What you are asked to do: Go to the line containing "if l.2.ctx = ctx" in the records below and print it and every following line exactly, on through the line containing "let at_ := c.operand 128 64", then stop.

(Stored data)

┄┄┄┄┄┄┄┄┄┄┄┄┄┄┄┄┄┄┄┄

/-- CREATE_CONTEXT. -/
def execCreateContext (page : Nat) (s : State) : Res :=
  s.command page 0x01 [(128, 64)] fun c s =>
    match s.hostRead (c.operand 128 64) 256 with
    | none => s.finish c 4 0
    | some block =>
      let x := natOfBytes block
      if (s.contexts.look c.ctx).isSome then s.finish c 5 0
      else
        match s.hostRead (entryBits x 512 64) 1024, s.hostRead (entryBits x 576 64) 192,
            s.hostRead (entryBits x 640 64) (32 * entryBits x 704 5) with
        | some table, some bitmap, some keys => s.create c block table bitmap keys
        | _, _, _ => s.finish c 4 0

/-! ### destroy context, forced reset (R40, R411) -/

/-- What a destroyed context leaves nowhere: its granules' contents, its instruction lines. -/
def State.forget (s : State) (ctx : Nat) : State :=
  { (s.dropCode ctx) with
    contexts := s.contexts.del ctx
    cores := (s.dropCode ctx).cores.map fun c =>
      (c.1, { c.2 with granules := c.2.granules.filter fun l => l.2.ctx != ctx,
                       tileLeft := c.2.tileLeft.filter fun l => l.1 != ctx }) }

/-- DESTROY_CONTEXT: the steps of R40; its page's registers are cleared behind the completion. -/
def execDestroyContext (page : Nat) (s : State) : Res :=
  s.commandOn page 0x02 [] fun c _ s =>
    let s := (((s.discardContext c.ctx).endWorkGroups c.ctx).emptyQueues c.ctx).pruneWaiting
    let s := (s.forget c.ctx).complete c 0 0 0 0 0xFFFF
    .next { s with pages := s.pages.del c.ctx }

/-- FORCED_RESET. -/
def execForcedReset (page : Nat) (s : State) : Res :=
  s.commandOn page 0x0A [] fun c _ s => (s.forcedReset c.ctx 1).finish c 0 0

/-! ### load, unload, quote (R450 to R453) -/

/-- LOAD. -/
def execLoad (page : Nat) (s : State) : Res :=
  s.commandAfter page 0x03 (fun c => s.loadLocs c.ctx (c.operand 128 64) (c.operand 192 64)) fun s =>
  s.commandOn page 0x03 [(128, 64), (192, 64)] fun c _ s =>
    match s.load c.ctx (c.operand 128 64) (c.operand 192 64) with
    | (none, s) => s.finish c 4 0
    | (some (.error e), s) => .next (s.complete c 2 e.status 0 e.offset e.segment)
    | (some (.ok id), s) => .next (s.complete c 2 0 id 0 0xFFFF)

/-- UNLOAD: the frames of one load are no longer executable. -/
def execUnload (page : Nat) (s : State) : Res :=
  s.commandOn page 0x04 [(128, 32)] fun c k s =>
    let id := c.operand 128 32
    match k.loads.look id with
    | none => s.finish c 4 0
    | some l =>
      let frames := l.segments.flatMap (·.frames)
      (s.modCtx c.ctx fun k =>
        { k with loads := k.loads.del id, execFrames := k.execFrames.filter fun f => !frames.contains f }).finish c 0 0

/-- The quote result buffer. -/
def quoteBytes (ctx : Nat) (k : Context) (nonce : List Byte) (index : Option Nat) : List Byte :=
  let m := bytesOfNat 8 ctx ++ bytesOfNat 8 k.extensions.toNat ++ bytesOfNat 32 k.chain.toNat ++ nonce
  let sig := match index with
    | some n => (Config.xmssSign 1 n m).take 2820
    | none => []
  let b := m ++ sig
  b ++ List.replicate (4096 - b.length) 0

/-- QUOTE (R453): signed with the identity key; without an index the signature is zero. -/
def execQuote (page : Nat) (s : State) : Res :=
  s.commandOn page 0x0B [(128, 256), (384, 64)] fun c k s =>
    let at_ := c.operand 384 64
    if 2 ^ 51 < at_ + 4096 then s.finish c 4 0
    else
      let (index, limit, next) := takeIndex s.identityLimit s.identityNext s.tick
      let b := quoteBytes c.ctx k (bytesOfNat 32 (c.operand 128 256)) index
      let writes := b.zipIdx.map fun (p : Byte × Nat) => (hostBase + at_ + p.2, p.1)
      let s := { s with identityLimit := limit, identityNext := next, mem := s.mem.setBytes writes }
      s.finish c 0 4096

/-! ### launch (R203, R221) -/

/-- The id of a host launch: n counts the queue's accepted host launches from the context's base. -/
def hostLaunchId (k : Context) (queue : Nat) : Dword :=
  let accepted := ((k.queues.look queue).map (·.accepted)).getD 0
  BitVec.ofNat 64 (queue * 2 ^ 57 + (k.idBase.toNat + accepted) % 2 ^ 57)

/-- HOST_LAUNCH: the entry checks; a refused launch completes at once, an accepted one under R225. -/
def execHostLaunch (page : Nat) (s : State) : Res :=
  s.commandAfter page 0x05 (fun c => s.cpLocs c.ctx (c.operand 128 64) 128 ++ s.cpLocs c.ctx (s.recordAddr c.ctx) 128)
    fun s => s.commandOn page 0x05 [(128, 64), (192, 6)] fun c k s =>
    if s.frozen then s.finish c 6 0
    else
      let queue := c.operand 192 6
      let id := hostLaunchId k queue
      match s.enqueue c.ctx queue (c.operand 128 64) k.privileged id (some (c.page, c.tag, c.irq)) with
      | (0, s) => .next s
      | (status, s) => .next (s.complete c 1 status id.toNat 0 0xFFFF)

/-! ### pre-empt and resume (R407, R410, R420) -/

/-- PRE_EMPT. -/
def execPreEmpt (page : Nat) (s : State) : Res :=
  s.commandOn page 0x06 [] fun c k s =>
    if k.preempt.isSome then s.finish c 5 0 else (s.startPreempt c.ctx).finish c 0 0

/-- Whether every saved gang has a rectangle in the partition of its context (R410). -/
def State.gangsFit (s : State) (ctx : Nat) : Bool :=
  s.wgs.all fun p => p.2.ctx != ctx || p.2.resident ||
    (s.ctx ctx).dies.any fun d => !(s.rectangles ctx d p.2.desc).isEmpty

/-- Whether R216 admits a partition for a context. -/
def State.admits (s : State) (ctx : Nat) (partition : List Nat) : Bool :=
  let k := s.ctx ctx
  !partition.isEmpty &&
    if k.deterministic then shapeLeast k.shape ≤ partition.length
    else (s.modCtx ctx fun k => { k with partition := partition }).gangsFit ctx

/-- Restores what fits now: the rest follows as places free (R410, R420). -/
def State.restoreAll (s : State) (ctx : Nat) : State :=
  let k := s.ctx ctx
  let saved := (s.wgs.filter fun p => p.2.ctx == ctx && !p.2.resident).map (·.1)
  if k.deterministic then
    (s.wgs.filter fun p => p.2.ctx == ctx).foldl (fun s p =>
      match s.wgs.look p.1 with
      | none => s
      | some g =>
        let into := if g.resident then [] else s.group p.1
        if !into.isEmpty && s.fitTogether ctx [] into then s.restoreLogical ctx into else s) s
  else saved.foldl (fun s _ => ((k.dies.findSome? fun d => s.restoreOn d).getD s)) s

/-- Ends a pre-emption: its time is left out of the running time of the context's launches (R396). -/
def State.endPreempt (s : State) (ctx : Nat) (p : Preempt) : State :=
  let s := s.modCtx ctx fun k => { k with preempt := none, slices := [], sliceAt := [] }
  { s with launches := s.launches.map fun l =>
      if l.2.ctx = ctx ∧ l.2.started.isSome then (l.1, { l.2 with away := l.2.away + (s.time - p.doneAt) }) else l }

/-- RESUME: of a pre-empted context, with its partition or a new one; its gangs are restored. -/
def execResume (page : Nat) (s : State) : Res :=
  s.commandOn page 0x07 [(128, 64)] fun c k s =>
    match k.preempt with
    | none => s.finish c 5 0
    | some p =>
      if !p.done then s.finish c 5 0
      else
        let at_ := c.operand 128 64
        let partition := if at_ = 0 then some k.partition else (s.hostRead at_ 192).map partitionOf
        match partition with
        | none => s.finish c 4 0
        | some cores =>
          if at_ ≠ 0 && !s.admits c.ctx cores then s.finish c 4 0
          else
            let s := (s.endPreempt c.ctx p).modCtx c.ctx fun k => { k with partition := cores }
            (s.restoreAll c.ctx).finish c 0 0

┄┄┄┄┄┄┄┄┄┄┄┄┄┄┄┄┄┄┄┄

Response to this exercise:
      if l.2.ctx = ctx ∧ l.2.started.isSome then (l.1, { l.2 with away := l.2.away + (s.time - p.doneAt) }) else l }

/-- RESUME: of a pre-empted context, with its partition or a new one; its gangs are restored. -/
def execResume (page : Nat) (s : State) : Res :=
  s.commandOn page 0x07 [(128, 64)] fun c k s =>
    match k.preempt with
    | none => s.finish c 5 0
    | some p =>
      if !p.done then s.finish c 5 0
      else
        let at_ := c.operand 128 64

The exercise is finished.